-------- Dataset excerpts

-- ==== Sys2Proof/Machine/StateTransport.lean ====
section
/-!
DEFINITION. State of regions, buffers, queue pairs and completion queues (chapters 3 to 6). Every default value below is the
value at reset.
-/

namespace Sys2Proof.Machine

/-! ### Region descriptors (Table 3.3) and the commands in progress on them -/

inductive DescState | free | valid | draining
  deriving DecidableEq, Repr

/-- The six rights of Table 3.3. -/
structure Rights where
  forward : Bool := false
  awg : Bool := false
  durable : Bool := false
  atomic : Bool := false
  write : Bool := false
  read : Bool := false
  deriving DecidableEq, Repr

/-- Region descriptor (Table 3.3): reset FREE, generation 1, every other field 0. -/
structure Desc where
  cookie : BitVec 64 := 0
  tierAttr : BitVec 32 := 0
  /-- DRAM byte address of the backing or of the segment map. -/
  backing : Nat := 0
  lengthSeg : Nat := 0
  /-- Offset of the first byte in the owner's offset space. -/
  base : Nat := 0
  group : Nat := 0
  pd : BitVec 16 := 0
  gen : Nat := 1
  /-- Class code of Table 3.2. -/
  cls : Nat := 0
  state : DescState := .free
  dereg : Bool := false
  rights : Rights := {}
  deriving DecidableEq, Repr

/-- A revocation in progress on a descriptor (R83–R86). -/
structure Drain where
  /-- Generation that was revoked. -/
  oldGen : Nat := 0
  /-- Parameter number of the command that waits on it. -/
  cmd : Nat := 0
  refused : Nat := 0
  aborted : Nat := 0
  /-- The local drain of R84 is complete. -/
  drained : Bool := false
  /-- CONFIG has been sent to the twin and not yet been answered. -/
  configOut : Bool := false
  /-- CONFIG_ACK has arrived, or no CONFIG is needed. -/
  configDone : Bool := true
  deriving DecidableEq, Repr

/-- A region_register that waits for the twin or for Reel's zero fill (R86, R447). -/
structure PendingReg where
  idx : Nat := 0
  desc : Desc := {}
  waitTwin : Bool := false
  waitZero : Bool := false
  deriving DecidableEq, Repr

/-- A buffer pool of BPM (Table 3.10): owners of the HELD buffers by buffer number, the round-robin pointer of R89 and the
fewest free buffers since reset, where that is less than all. Every buffer is FREE at reset. -/
structure Pool where
  held : Tbl (Fin 8) := []
  ptr : Nat := 0
  fewest : Option Nat := none
  deriving DecidableEq, Repr

/-- What a buffer is held for outside an open message: the drain of a segment, the fetch of one, mirror frames of a group up to a
number, or a frame that the standby holds (R90). -/
inductive BufUse
  | drain (lsn : Nat)
  | fetch (key : FetchKey)
  | frames (group seq : Nat)
  | held (group seq : Nat)
  deriving DecidableEq, Repr

/-- A buffer held for such a use: its pool and its number. -/
structure BufHold where
  use : BufUse
  pool : Nat
  buf : Nat
  deriving DecidableEq, Repr

/-- Regions and buffers (chapter 3). -/
structure Regions where
  /-- Region table; an unlisted index holds the reset descriptor. -/
  descs : Tbl Desc := []
  /-- Indexes in the descriptor cache, most recently used first (R76). -/
  cache : List Nat := []
  drains : Tbl Drain := []
  pendingReg : Option PendingReg := none
  pools : Tbl Pool := []
  holds : List BufHold := []
  /-- Jobs that have met NO_BUFFER and wait for the next free buffer (Table 3.11). -/
  bufWaits : List BufUse := []
  /-- Descriptor indexes marked LOST (R196). -/
  lost : List Nat := []
  deriving DecidableEq, Repr

/-! ### Queue pairs (Table 4.3) -/

inductive QpState | free | ready | error | closing | retained
  deriving DecidableEq, Repr

/-- Queue-pair context (Table 4.3), less the receive-ring, wait and counter groups below. -/
structure QpCtx where
  cookie : BitVec 64 := 0
  /-- SA key material as CRY wrapped it under CWK (R349). -/
  saIn : BitVec 384 := 0
  saOut : BitVec 384 := 0
  predQpn : BitVec 18 := 0
  psnOut : Nat := 0
  vlanEn : Bool := false
  pcp : BitVec 3 := 0
  vid : BitVec 12 := 0
  peerMac : BitVec 48 := 0
  hopLimit : BitVec 8 := 0
  udpSport : BitVec 16 := 0
  trafficClass : BitVec 8 := 0
  destQpn : BitVec 24 := 0
  localIp : BitVec 128 := 0
  peerIp : BitVec 128 := 0
  spiOut : BitVec 32 := 0
  spiIn : BitVec 32 := 0
  cqBound : Bool := false
  cq : BitVec 18 := 0
  mtu : BitVec 3 := 0
  pd : BitVec 16 := 0
  inherit : Bool := false
  ipsec : Bool := false
  kind : BitVec 2 := 0
  deriving DecidableEq, Repr

/-- Receive-ring group of Table 4.3. -/
structure RecvRing where
  gga : BitVec 64 := 0
  ak : BitVec 32 := 0
  log2 : Nat := 0
  consumer : Nat := 0
  producerCached : Nat := 0
  deriving DecidableEq, Repr

/-- Wait group of Table 4.3. -/
structure WaitCtx where
  active : Bool := false
  cq : Nat := 0
  threshold : Nat := 0
  /-- TIME in ns. -/
  deadline : Nat := 0
  deriving DecidableEq, Repr

/-- ESP group of Table 4.3. -/
structure EspCtx where
  /-- 128-bit anti-replay bitmap; bit 0 is the highest number accepted. -/
  replay : BitVec 128 := 0
  seqIn : Nat := 0
  seqOut : Nat := 0
  deriving DecidableEq, Repr

/-- Counters of Table 4.3. -/
structure QpCounters where
  violations : Nat := 0
  rnrNaks : Nat := 0
  naks : Nat := 0
  dupPackets : Nat := 0
  rxPackets : Nat := 0
  deriving DecidableEq, Repr

/-- Response-log record (R102): one per completed message, at the PSN of its acknowledging packet. -/
structure LogRec where
  psn : Nat
  syndrome : Nat
  status : Nat := 0
  durability : Nat := 0
  group : Nat := 0
  tag : Nat := 0
  result : Nat := 0
  /-- Opcode of the answer: 0x11, 0x12, 0xC1 or 0xE0. -/
  answer : Nat := 0x11
  deriving DecidableEq, Repr

/-- Kind of an admitted message. -/
inductive MsgKind
  | send | write | writeImm | read | tread | cswap | fadd | dwrite | flush | cas16 | awg | wait | hxv | refused
  deriving DecidableEq, Repr

/-- What a placement writes. Atomics hold their operands; the line is computed when it executes (R147). -/
inductive JobOp
  | write (data : Bytes)
  | cswap (swap compare : BitVec 64)
  | fadd (add : BitVec 64)
  | cas16 (compare swap : BitVec 128)
  /-- The place in RQ0's order of the apply of a committed atomic write group, by its commit number (R16). -/
  | awg (n : Nat)
  deriving DecidableEq, Repr

/-- A placement of a message: region index, byte offset within the region, and what is written. -/
structure Job where
  qpn : Nat
  msg : Nat
  idx : Nat
  off : Nat
  op : JobOp
  /-- Mirror sequence number of the frame that copies it, when an atomic is mirrored. -/
  seq : Option Nat := none
  /-- Frames that copy it have been issued. -/
  mirrored : Bool := false
  /-- Bytes that must have arrived before it is issued: a piece of a message that covers its whole segment is placed as one. -/
  need : Nat := 0
  deriving DecidableEq, Repr

/-- A read of an open message waiting on RQ1. -/
structure ReadJob where
  qpn : Nat
  msg : Nat
  idx : Nat
  off : Nat
  len : Nat
  deriving DecidableEq, Repr

/-- The answer fixed for a message before its normal completion. -/
inductive Verdict
  /-- NAK with this AETH syndrome. -/
  | nak (syndrome : Nat)
  /-- GX_RESPONSE with this status, durability and result. -/
  | gx (status durability result : Nat)
  deriving DecidableEq, Repr

/-- What a message writes to the completion queue. -/
structure CqeReq where
  tag : Nat := 0
  gga : Nat := 0
  imm : Nat := 0
  deriving DecidableEq, Repr

/-- What the FRH of a forwarded request carries for its message: the host queue pair's PD, and REDIRECTED. -/
structure Fwd where
  pd : BitVec 16
  redirected : Bool
  deriving DecidableEq, Repr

----------------

→ Problem statement: Please output only the lines from the one holding "(syndrome : Nat)" to the end of the records, first and last included, exactly as they appear.

→ Task output:
  | nak (syndrome : Nat)
  /-- GX_RESPONSE with this status, durability and result. -/
  | gx (status durability result : Nat)
  deriving DecidableEq, Repr

/-- What a message writes to the completion queue. -/
structure CqeReq where
  tag : Nat := 0
  gga : Nat := 0
  imm : Nat := 0
  deriving DecidableEq, Repr

/-- What the FRH of a forwarded request carries for its message: the host queue pair's PD, and REDIRECTED. -/
structure Fwd where
  pd : BitVec 16
  redirected : Bool
  deriving DecidableEq, Repr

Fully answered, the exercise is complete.